Only one portion of the data is to be written out: from the line bearing "Presentation is the" through the line bearing "(10_state.md R37). -/". Write it exactly as it appears.

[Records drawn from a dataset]
↓↓↓
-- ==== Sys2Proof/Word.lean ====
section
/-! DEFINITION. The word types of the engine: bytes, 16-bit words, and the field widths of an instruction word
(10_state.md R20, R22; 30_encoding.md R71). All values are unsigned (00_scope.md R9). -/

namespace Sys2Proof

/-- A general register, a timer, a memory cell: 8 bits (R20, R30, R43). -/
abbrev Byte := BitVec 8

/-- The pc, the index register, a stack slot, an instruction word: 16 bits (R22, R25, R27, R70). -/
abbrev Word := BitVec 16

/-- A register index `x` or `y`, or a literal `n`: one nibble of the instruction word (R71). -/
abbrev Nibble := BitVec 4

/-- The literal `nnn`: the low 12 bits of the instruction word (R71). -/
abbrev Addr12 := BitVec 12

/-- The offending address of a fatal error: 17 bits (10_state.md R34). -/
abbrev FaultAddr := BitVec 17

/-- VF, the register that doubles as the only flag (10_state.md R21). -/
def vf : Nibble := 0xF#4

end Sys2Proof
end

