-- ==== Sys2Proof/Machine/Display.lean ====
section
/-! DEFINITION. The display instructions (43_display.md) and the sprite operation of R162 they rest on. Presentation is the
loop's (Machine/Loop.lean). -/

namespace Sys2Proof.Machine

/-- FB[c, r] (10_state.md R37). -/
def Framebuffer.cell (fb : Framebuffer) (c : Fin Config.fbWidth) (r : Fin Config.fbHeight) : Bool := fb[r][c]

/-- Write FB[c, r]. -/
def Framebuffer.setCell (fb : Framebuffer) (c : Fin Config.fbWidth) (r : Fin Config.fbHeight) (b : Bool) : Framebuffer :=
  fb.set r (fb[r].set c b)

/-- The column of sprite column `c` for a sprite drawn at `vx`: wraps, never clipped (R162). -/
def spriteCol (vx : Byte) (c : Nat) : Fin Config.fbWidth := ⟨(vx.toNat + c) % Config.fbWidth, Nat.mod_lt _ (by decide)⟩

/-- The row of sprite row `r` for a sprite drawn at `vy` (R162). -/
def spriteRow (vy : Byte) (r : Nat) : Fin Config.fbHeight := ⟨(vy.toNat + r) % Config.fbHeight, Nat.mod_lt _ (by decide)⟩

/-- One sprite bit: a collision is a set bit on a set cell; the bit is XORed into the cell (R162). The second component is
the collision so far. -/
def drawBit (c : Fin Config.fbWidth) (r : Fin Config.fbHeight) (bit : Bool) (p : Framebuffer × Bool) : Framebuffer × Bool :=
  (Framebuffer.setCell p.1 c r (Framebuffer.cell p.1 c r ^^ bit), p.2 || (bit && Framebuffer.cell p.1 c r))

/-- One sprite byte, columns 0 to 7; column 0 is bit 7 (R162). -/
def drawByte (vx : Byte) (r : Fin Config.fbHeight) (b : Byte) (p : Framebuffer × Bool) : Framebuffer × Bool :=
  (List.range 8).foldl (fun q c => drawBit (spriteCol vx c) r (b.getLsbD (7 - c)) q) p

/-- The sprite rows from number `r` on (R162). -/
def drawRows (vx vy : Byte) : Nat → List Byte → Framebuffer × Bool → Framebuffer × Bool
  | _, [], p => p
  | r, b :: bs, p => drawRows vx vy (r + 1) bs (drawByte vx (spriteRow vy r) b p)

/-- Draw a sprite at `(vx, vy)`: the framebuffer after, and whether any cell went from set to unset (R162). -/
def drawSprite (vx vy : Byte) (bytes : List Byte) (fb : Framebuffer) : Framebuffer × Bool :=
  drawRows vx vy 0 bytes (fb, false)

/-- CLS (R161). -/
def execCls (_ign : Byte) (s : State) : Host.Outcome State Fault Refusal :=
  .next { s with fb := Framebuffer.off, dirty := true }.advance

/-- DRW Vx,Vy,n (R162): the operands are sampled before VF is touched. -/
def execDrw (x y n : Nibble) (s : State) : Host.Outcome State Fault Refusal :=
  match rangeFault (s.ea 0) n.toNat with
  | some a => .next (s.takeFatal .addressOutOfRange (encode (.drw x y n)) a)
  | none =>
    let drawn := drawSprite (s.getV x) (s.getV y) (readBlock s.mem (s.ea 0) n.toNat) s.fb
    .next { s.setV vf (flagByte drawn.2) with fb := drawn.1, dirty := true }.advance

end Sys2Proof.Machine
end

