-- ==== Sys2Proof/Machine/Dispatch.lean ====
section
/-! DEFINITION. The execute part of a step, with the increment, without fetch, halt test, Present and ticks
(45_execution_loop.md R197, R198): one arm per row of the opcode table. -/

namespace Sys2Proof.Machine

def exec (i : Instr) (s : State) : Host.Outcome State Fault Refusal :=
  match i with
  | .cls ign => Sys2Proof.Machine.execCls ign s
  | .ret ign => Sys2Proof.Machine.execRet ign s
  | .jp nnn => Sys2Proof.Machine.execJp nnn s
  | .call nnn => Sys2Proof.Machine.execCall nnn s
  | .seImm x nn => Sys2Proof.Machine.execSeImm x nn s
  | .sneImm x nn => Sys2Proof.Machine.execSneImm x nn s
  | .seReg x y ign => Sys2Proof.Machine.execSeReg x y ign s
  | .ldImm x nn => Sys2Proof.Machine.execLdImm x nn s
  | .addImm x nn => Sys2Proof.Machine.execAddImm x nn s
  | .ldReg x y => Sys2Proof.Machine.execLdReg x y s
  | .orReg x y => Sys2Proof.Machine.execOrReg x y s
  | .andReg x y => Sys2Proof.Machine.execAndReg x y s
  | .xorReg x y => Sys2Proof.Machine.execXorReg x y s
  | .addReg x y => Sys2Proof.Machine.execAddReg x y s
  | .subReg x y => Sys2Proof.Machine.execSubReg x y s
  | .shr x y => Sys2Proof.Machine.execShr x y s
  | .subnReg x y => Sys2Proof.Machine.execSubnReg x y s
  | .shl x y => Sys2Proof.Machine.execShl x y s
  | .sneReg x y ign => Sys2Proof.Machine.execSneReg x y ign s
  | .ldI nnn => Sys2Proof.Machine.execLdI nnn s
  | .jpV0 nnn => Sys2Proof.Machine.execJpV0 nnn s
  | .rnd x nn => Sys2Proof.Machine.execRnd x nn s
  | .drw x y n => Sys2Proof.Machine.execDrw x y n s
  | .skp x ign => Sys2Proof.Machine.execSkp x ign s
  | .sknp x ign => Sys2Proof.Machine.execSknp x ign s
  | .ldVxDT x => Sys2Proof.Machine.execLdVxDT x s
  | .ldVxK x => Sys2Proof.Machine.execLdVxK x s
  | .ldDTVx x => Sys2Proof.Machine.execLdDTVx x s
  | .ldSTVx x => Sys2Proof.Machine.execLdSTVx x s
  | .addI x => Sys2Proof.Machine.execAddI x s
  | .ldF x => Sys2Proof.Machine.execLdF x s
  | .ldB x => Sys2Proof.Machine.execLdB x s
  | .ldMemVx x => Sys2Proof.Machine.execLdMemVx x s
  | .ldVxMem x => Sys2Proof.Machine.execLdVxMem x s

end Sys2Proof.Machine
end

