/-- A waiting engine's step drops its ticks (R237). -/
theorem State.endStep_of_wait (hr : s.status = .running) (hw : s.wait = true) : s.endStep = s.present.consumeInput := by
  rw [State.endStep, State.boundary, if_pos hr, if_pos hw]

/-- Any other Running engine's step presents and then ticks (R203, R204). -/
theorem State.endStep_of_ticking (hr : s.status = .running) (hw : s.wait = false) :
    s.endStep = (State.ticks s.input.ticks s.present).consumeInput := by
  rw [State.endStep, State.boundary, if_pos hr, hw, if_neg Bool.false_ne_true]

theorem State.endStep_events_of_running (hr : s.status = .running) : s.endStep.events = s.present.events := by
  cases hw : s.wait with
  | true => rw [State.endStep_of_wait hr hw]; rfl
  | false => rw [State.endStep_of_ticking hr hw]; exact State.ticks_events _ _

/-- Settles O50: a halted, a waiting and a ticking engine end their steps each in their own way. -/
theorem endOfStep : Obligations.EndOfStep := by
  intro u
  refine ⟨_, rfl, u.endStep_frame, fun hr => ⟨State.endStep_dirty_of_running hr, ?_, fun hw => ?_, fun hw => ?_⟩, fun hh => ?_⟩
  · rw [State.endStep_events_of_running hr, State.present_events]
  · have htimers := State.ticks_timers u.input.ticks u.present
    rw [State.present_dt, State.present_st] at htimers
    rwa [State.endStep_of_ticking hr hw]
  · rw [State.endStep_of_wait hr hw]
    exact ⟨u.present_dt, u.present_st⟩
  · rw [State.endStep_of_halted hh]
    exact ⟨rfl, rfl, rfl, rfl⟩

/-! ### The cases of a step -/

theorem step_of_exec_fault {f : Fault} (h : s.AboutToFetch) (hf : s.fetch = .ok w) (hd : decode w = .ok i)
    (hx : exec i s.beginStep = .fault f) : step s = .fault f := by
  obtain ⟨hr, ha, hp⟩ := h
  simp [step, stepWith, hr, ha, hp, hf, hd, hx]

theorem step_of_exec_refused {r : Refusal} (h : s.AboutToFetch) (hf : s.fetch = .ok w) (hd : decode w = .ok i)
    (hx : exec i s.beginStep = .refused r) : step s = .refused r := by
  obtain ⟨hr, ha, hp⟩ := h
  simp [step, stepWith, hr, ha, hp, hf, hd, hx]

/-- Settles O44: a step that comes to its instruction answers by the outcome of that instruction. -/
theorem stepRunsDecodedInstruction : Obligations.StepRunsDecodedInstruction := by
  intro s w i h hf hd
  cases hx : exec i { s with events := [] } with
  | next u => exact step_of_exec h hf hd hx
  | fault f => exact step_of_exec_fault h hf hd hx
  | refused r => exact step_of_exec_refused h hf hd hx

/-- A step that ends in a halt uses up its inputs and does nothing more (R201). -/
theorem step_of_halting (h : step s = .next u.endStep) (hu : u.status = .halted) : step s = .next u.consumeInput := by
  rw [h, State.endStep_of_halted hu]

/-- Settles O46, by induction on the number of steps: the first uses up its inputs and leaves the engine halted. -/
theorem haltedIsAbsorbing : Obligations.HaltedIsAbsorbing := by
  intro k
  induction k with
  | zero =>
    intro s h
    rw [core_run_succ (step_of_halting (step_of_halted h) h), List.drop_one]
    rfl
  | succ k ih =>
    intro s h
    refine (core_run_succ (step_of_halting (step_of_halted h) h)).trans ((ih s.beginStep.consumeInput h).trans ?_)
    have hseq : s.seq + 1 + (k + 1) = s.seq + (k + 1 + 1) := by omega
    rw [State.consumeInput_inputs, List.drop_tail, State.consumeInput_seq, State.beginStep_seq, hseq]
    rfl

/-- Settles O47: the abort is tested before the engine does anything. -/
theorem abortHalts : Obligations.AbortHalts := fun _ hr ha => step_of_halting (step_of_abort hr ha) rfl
↑↑↑
▶ Answer for the task:
/-! DEFINITION. The display instructions (43_display.md) and the sprite operation of R162 they rest on. Presentation is the
loop's (Machine/Loop.lean). -/

namespace Sys2Proof.Machine

/-- FB[c, r] (10_state.md R37). -/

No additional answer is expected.